# bean feet!



## kidcat (Jan 9, 2015)

It's the first day of spring and it's SNOWING, so Lily and Tiger and I are having a lazy day. Here are some snoozing kitties showing off their little bean feet!





































I feel like I take a lot of pics of them in my bedroom, haha. I need to remedy that. But it's their favorite place to be!

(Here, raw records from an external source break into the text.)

-- ==== Sys2Proof/Machine/Keccak.lean ====
section
/-! DEFINITION. SHAKE256, which names lines (R292) and digests images (R412, R440): the function of FIPS 202, whose constants
are computed as that standard computes them (log 19). A state is 25 lanes, lane 5 y + x of column x and row y. -/

namespace Sys2Proof.Machine

/-- One step of the shift register that gives the bits of the round constants. -/
def lfsrStep (r : Nat) : Nat := if Nat.blt r 128 then 2 * r else Nat.xor (2 * r) 0x171

/-- The constant of a round from the register as it begins, and the register as it ends: step j gives bit 2^j - 1. -/
def roundConstant (r : Nat) : Nat × Nat :=
  (List.range 7).foldl (fun (a : Nat × Nat) j => (a.1 + a.2 % 2 * 2 ^ (2 ^ j - 1), lfsrStep a.2)) (0, r)

/-- Theta: each lane takes the parities of the columns beside its own. -/
def stepTheta (a : List Word) : List Word :=
  let parity := (List.range 5).map fun x => (List.range 5).foldl (fun w y => w ^^^ a.getD (5 * y + x) 0) 0
  a.zipIdx.map fun l => l.1 ^^^ parity.getD ((l.2 + 4) % 5) 0 ^^^ (parity.getD ((l.2 + 1) % 5) 0).rotateLeft 1

/-- Rho and pi: along the walk that leads from (x, y) to (y, 2 x + 3 y), the lane met at step t is rotated by the triangular
number of t + 1 and stands where the walk goes next. -/
def stepRhoPi (a : List Word) : Nat → Nat → Nat → List Word → List Word
  | 0, _, _, b => b
  | n + 1, x, y, b =>
    let t := 24 - (n + 1)
    let next := (2 * x + 3 * y) % 5
    stepRhoPi a n y next (b.set (5 * next + y) ((a.getD (5 * y + x) 0).rotateLeft ((t + 1) * (t + 2) / 2 % 64)))

/-- Chi: each lane and the two after it in its row. -/
def stepChi (b : List Word) : List Word :=
  b.zipIdx.map fun l =>
    let at_ := fun (n : Nat) => b.getD (l.2 / 5 * 5 + (l.2 + n) % 5) 0
    l.1 ^^^ (~~~(at_ 1) &&& at_ 2)

/-- Iota: the constant goes into lane 0. -/
def stepIota (c : Nat) : List Word → List Word
  | [] => []
  | l :: rest => (l ^^^ BitVec.ofNat 64 c) :: rest

/-- Some rounds of the permutation, from a register. -/
def keccakRounds : Nat → Nat → List Word → List Word
  | 0, _, a => a
  | n + 1, r, a =>
    let c := roundConstant r
    let t := stepTheta a
    keccakRounds n c.2 (stepIota c.1 (stepChi (stepRhoPi t 24 1 0 t)))

/-- The permutation of 24 rounds. -/
def keccakP (a : List Word) : List Word := keccakRounds 24 1 a

/-- Bytes as lanes, the lowest byte of each first. -/
def lanesOfBytes : Nat → List Byte → List Word
  | 0, _ => []
  | n + 1, bs => ((bs.take 8).reverse.foldl (fun (w : Word) b => w <<< 8 ||| b.setWidth 64) 0) :: lanesOfBytes n (bs.drop 8)

/-- The sponge takes blocks of 136 bytes. -/
def absorbBlocks : Nat → List Byte → List Word → List Word
  | 0, _, a => a
  | n + 1, bs, a =>
    let block := lanesOfBytes 17 bs
    absorbBlocks n (bs.drop 136) (keccakP (a.zipIdx.map fun l => l.1 ^^^ block.getD l.2 0))

/-- A message with the suffix of SHAKE and the padding to whole blocks: byte 0x1F first, and bit 7 of the last byte. -/
def padShake (bs : List Byte) : List Byte :=
  let body := bs ++ [0x1F]
  let whole := body ++ List.replicate (135 - (body.length + 135) % 136) (0 : Byte)
  whole.zipIdx.map fun b => if b.2 + 1 == whole.length then b.1 ||| 0x80 else b.1

/-- The first n bytes, at most 136, of SHAKE256. -/
def shake256 (bs : List Byte) (n : Nat) : List Byte :=
  let p := padShake bs
  let a := absorbBlocks (p.length / 136) p (List.replicate 25 0)
  (a.flatMap fun (w : Word) => (List.range 8).map fun j => (w >>> (8 * j)).setWidth 8).take n

end Sys2Proof.Machine
end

(PS - Lily has great "bedhead" doesn't she?) :lol:


----------



## MowMow (Nov 6, 2010)

JELLY BEAN TOES.... and pink grapefruit, my favorite flavor!!


----------



## Marmoset (Feb 18, 2014)

Awww so cute!!


----------



## Greenport ferals (Oct 30, 2010)

Those are beautiful photos. I love the back-to-back shot of them both. 
Cats certainly know how to relax.


----------



## Jenny bf (Jul 13, 2013)

Ooh so cute! Lovely photos


----------



## Arianwen (Jun 3, 2012)

Utterly gorgeous.


----------



## jking (Feb 22, 2014)

Beautiful! I love them!


----------



## B0h3m14n (Feb 17, 2012)

Toe beans!!!!


----------



## kidcat (Jan 9, 2015)

Thank you for all the lovely comments! Here is another pic of Tiger playing peek-a-boo.


----------



## cat owner again (Dec 14, 2012)

I love their coloring. Very cute.


----------



## 10cats2dogs (Jun 16, 2013)

Jelly Beanz toeies! Adorable!


----------



## spirite (Jul 31, 2012)

Oooh they're so cute! But...since the three of you were hanging out together, I think a pair of bean feet are missing.


----------



## kidcat (Jan 9, 2015)

spirite said:


> I think a pair of bean feet are missing.

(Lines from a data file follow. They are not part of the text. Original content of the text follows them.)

/-- HALT.stop (R380). -/
def execHaltStop (f : FmtE) (s : State) : Host.Outcome State Fault Refusal :=
  run (.haltStop f) s fun k t =>
    if haltCause (t.s f.q) then .trap 4 {} s else s.haltPart k t (bitsOf (t.s f.q) 0 4) false

/-- Wakes of the gated cores of a partition (R426). -/
def State.wakeCores (s : State) (p : Nat) : State := (s.coresOf p).foldl (fun (a : State) c => a.wakeCore c) s

/-- HALT.swap (R380, R391). -/
def execHaltSwap (f : FmtE) (s : State) : Host.Outcome State Fault Refusal :=
  run (.haltSwap f) s fun k t =>
    if haltCause (t.s f.q) then .trap 4 {} s
    else (if t.phase == 1 then s else s.wakeCores (bitsOf (t.s f.q) 0 4)).haltPart k t (bitsOf (t.s f.q) 0 4) true

/-- HALT.go (R380): restarts a stopped partition. -/
def execHaltGo (f : FmtE) (s : State) : Host.Outcome State Fault Refusal :=
  run (.haltGo f) s fun _ t =>
    let p := bitsOf (t.s f.q) 0 4
    if haltCause (t.s f.q) then .trap 4 {} s
    else if (s.part p).phase != 0 then .park (.halt p) s
    else .done ((s.putPart p { s.part p with stopped := false }).wakeCores p)

/-- The team stands at a packet boundary (R40), or is parked, and then its event may come while it sits in the cellar
(R24, R391; log 8). -/
def Team.halted (t : Team) : Bool := !t.inPacket || t.wait.parks

/-- Nothing of a halting partition is left to drain (R27, R391, R315, R325, R357): teams stand at packet boundaries,
no value is on its way to a register, and no operation of the content store or the version records is open. -/
def State.drained (s : State) (c : Nat) : Bool :=
  !(s.teams.any fun t => t.2.ctx == c && isCoreKey t.1 && !t.2.halted) &&
  !(s.pendings.any fun p => s.teams.any fun t => t.2.ctx == c && t.2.uid == p.2.team) &&
  !(s.ops.any fun o => o.2.ctx == c && (o.2.cls == 4 || (o.2.cls == 3 && match o.2.work with
    | .contribute _ _ _ _ => false
    | _ => true)))

/-- Dirty bytes of a context's lines on the cores of a partition are written back and performed (R391 step 2), those of the
reserved parts included (R131). -/
def State.cleanPart (s : State) (c p : Nat) : State :=
  ((s.coresOf p).foldl (fun (a : State) n => (a.clean n c fun _ => true).cleanReserved n fun _ => true) s).land fun f =>
    f.ctx == c || f.ctx == 0

/-- The threads that halt a partition go on. -/
def State.haltOver (s : State) (p : Nat) : State := s.wake fun _ t => t.wait == .halt p

/-- PARTITION_DRAIN_COMPLETE (R27, R391): a halting partition has drained; it is stopped, or its exchange begins. -/
def execPartitionDrainComplete (s : State) : Host.Outcome State Fault Refusal :=
  match s.detail with
  | .place p _ =>
    let c := (s.part p).live
    if !s.drained c then .next s else
    match (s.part p).phase with
    | 1 =>
      let s1 := s.cleanPart c p
      .next ((s1.putPart p { s1.part p with phase := 0, stopped := true }).haltOver p)
    | 2 =>
      let s1 := s.cleanPart c p
      .next (s1.putPart p { s1.part p with phase := 3, swapping := true })
    | _ => .next s
  | _ => .next s
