-- ==== Sys2Proof/Certificates/Slice0/Obligations.lean ====
section
/-! DEFINITION. What is claimed of the machine, each claim from numbered rules of the manual. A claim that covers a family is
made of parts, each named Claim. -/

open Sys2Proof Sys2Proof.Machine

/-! ### Registers, completing a word, scalar arithmetic -/

/-- R103: s0 reads zero and p0 reads true, both ignore writes, every other register holds what was written, and a predicate
number that is not below the declared count raises cause 41. -/
def Obligations.HardwiredRegisters : Prop :=
  (∀ (t : Team) (r q : BitVec 5) (w : Word), (t.setS r w).s q = if q = r ∧ r ≠ 0 then w else t.s q) ∧
  (∀ t : Team, t.s 0 = 0) ∧
  (∀ (t : Team) (n j l : Nat) (m v : Mask), l < 1024 →
    ((t.setPred n m v).pred j).getLsbD l =
      if j = n ∧ n ≠ 0 ∧ m.getLsbD l then v.getLsbD l else (t.pred j).getLsbD l) ∧
  (∀ (t : Team) (l : Nat), l < 1024 → (t.pred 0).getLsbD l = true) ∧
  (∀ (t : Team) (i : Instr), t.role = .alone → privileged t i = false → i.wf = true →
    (formCause t i = some 41 ↔ ∃ n ∈ predsOf i, t.pdecl ≤ n))

/-- R33, R90: where a chain ends, the PC goes past the word and its literal; the levels that end at the last word with a count of
at most 1 close, from the innermost outwards, and the next one out goes back where it ends there too with a count above 1; inside
a handler loop state is frozen. Nothing else of the team changes but what goes with the PC. -/
def Obligations.GoingPastAWord : Prop :=
  ∀ (t : Team) (n : Nat), 1 ≤ n →
    let past := t.pc + BitVec.ofNat 64 (4 * n)
    let end_ := t.pc + BitVec.ofNat 64 (4 * (n - 1))
    let u := t.advance false n
    (t.advance true n).pc = past ∧ (t.advance true n).loops = t.loops ∧
    (t.trap.inh = true → u.pc = past ∧ u.loops = t.loops) ∧
    (t.trap.inh = false → ∀ closed rest, t.loops = closed ++ rest → (∀ x ∈ closed, x.last = end_ ∧ x.count ≤ 1) →
      (rest = [] → u.pc = past ∧ u.loops = [] ∧ u.target = false) ∧
      ∀ y outer, rest = y :: outer →
        (y.last ≠ end_ → u.pc = past ∧ u.loops = rest ∧ u.target = false) ∧
        (y.last = end_ → 1 < y.count →
          u.pc = y.first ∧ u.loops = { y with count := y.count - 1 } :: outer ∧ u.target = true ∧ u.inPacket = false)) ∧
    u = { t with pc := u.pc, loops := u.loops, inPacket := u.inPacket, target := u.target, chained := false, resume := 0, phase := 0
                 raised := none }

/-- R110: the thirteen forms of row 0x07 complete on every operand; SD takes the result, and nothing else changes. -/
def Claim.ScalarResults : Prop :=
  ∀ x ∈ ([(Instr.sadd, fun _ a b => a + b), (Instr.ssub, fun _ a b => a - b), (Instr.smul, fun _ a b => a * b),
      (Instr.smulh, fun u a b => if u then BitVec.ofNat 64 (a.toNat * b.toNat / 2 ^ 64)
        else BitVec.ofInt 64 (a.toInt * b.toInt / 2 ^ 64)),
      (Instr.sand, fun _ a b => a &&& b), (Instr.sor, fun _ a b => a ||| b), (Instr.sxor, fun _ a b => a ^^^ b),
      (Instr.sshl, fun _ a b => a <<< (b.toNat % 64)), (Instr.sshr, fun _ a b => a >>> (b.toNat % 64)),
      (Instr.ssar, fun _ a b => a.sshiftRight (b.toNat % 64)),
      (Instr.smin, fun u a b => if (if u then a.toNat ≤ b.toNat else a.toInt ≤ b.toInt) then a else b),
      (Instr.smax, fun u a b => if (if u then a.toNat ≤ b.toNat else a.toInt ≤ b.toInt) then b else a),
      (Instr.smov, fun _ a _ => a)] : List ((FmtS → Instr) × (Bool → Word → Word → Word))),
    ∀ (f : FmtS) (s : State) (k : Nat) (t : Team), Ready s k t (x.1 f) →
      ∃ s', exec (x.1 f) s = .next s' ∧
        Completed (x.1 f) k s s' (t.setS f.sd (x.2 (f.f == 1) (t.s f.sa) (t.s f.sb)))

/-- R111: the immediate forms of row 0x08 complete on every operand; SLIT and SLITH take their literal, and raise cause 8
where it lies beyond the end of an open loop body (R90). -/
def Claim.ScalarImmediates : Prop :=
  (∀ x ∈ ([(Instr.saddi, fun i a => a + i.signExtend 64), (Instr.sandi, fun i a => a &&& i.signExtend 64),
      (Instr.sori, fun i a => a ||| i.signExtend 64), (Instr.sxori, fun i a => a ^^^ i.signExtend 64),
      (Instr.sshli, fun i a => a <<< i.toNat), (Instr.sshri, fun i a => a >>> i.toNat),
      (Instr.sldi, fun i _ => i.signExtend 64)] : List ((FmtSI → Instr) × (BitVec 11 → Word → Word))),
    ∀ (f : FmtSI) (s : State) (k : Nat) (t : Team), Ready s k t (x.1 f) →
      ∃ s', exec (x.1 f) s = .next s' ∧ Completed (x.1 f) k s s' (t.setS f.sd (x.2 f.imm (t.s f.sa)))) ∧
  ∀ x ∈ ([(Instr.slit, fun w _ => w.signExtend 64),
      (Instr.slith, fun w a => BitVec.ofNat 64 (w.toNat * 2 ^ 32 + a.toNat % 2 ^ 32))] :
        List ((FmtSI → Code → Instr) × (Code → Word → Word))),
    ∀ (f : FmtSI) (w : Code) (s : State) (k : Nat) (t : Team), Ready s k t (x.1 f w) →
      ((t.trap.inh = true ∨ ∀ l ∈ t.loops, l.last ≠ t.pc) →
        ∃ s', exec (x.1 f w) s = .next s' ∧ Completed (x.1 f w) k s s' (t.setS f.sd (x.2 w (t.s f.sd)))) ∧
      (t.trap.inh = false → (∃ l ∈ t.loops, l.last = t.pc) → exec (x.1 f w) s = .next (s.takeTrap k 8 {}))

Haha! I wish my toes were as photogenic as theirs. :mrgreen:


----------



## Time Bandit (Aug 17, 2010)

Awww, look at their little feets! What beautiful kitties! :luv


----------



## Susan (Mar 29, 2010)

Cute feet...and very beautiful cats!


----------



## bluemilk (Oct 3, 2005)

Adorable kitty feet... an irresistible force...


----------



## jking (Feb 22, 2014)

more bean feet!


----------



## 10cats2dogs (Jun 16, 2013)

Judy,
I would find it so HARD to resist wanting to massage those tootsies!
Such a Precious shot of Chino sleeping! 
Sharon


----------



## TabbCatt (Mar 26, 2014)

While you've been blessed with some cute pink (grapefruit?) jellybean toes, I've ended up with black licorice ones x2!! Lol. Do their feet ever smell like corn chips though? I get a whiff sometimes of G's feet when he paws at my face. I don't like corn chips anymore, lol.

Your orange kitties are so cute!


----------



## jking (Feb 22, 2014)

Sharon, it is hard to resist! I love to massage their little bean feet


----------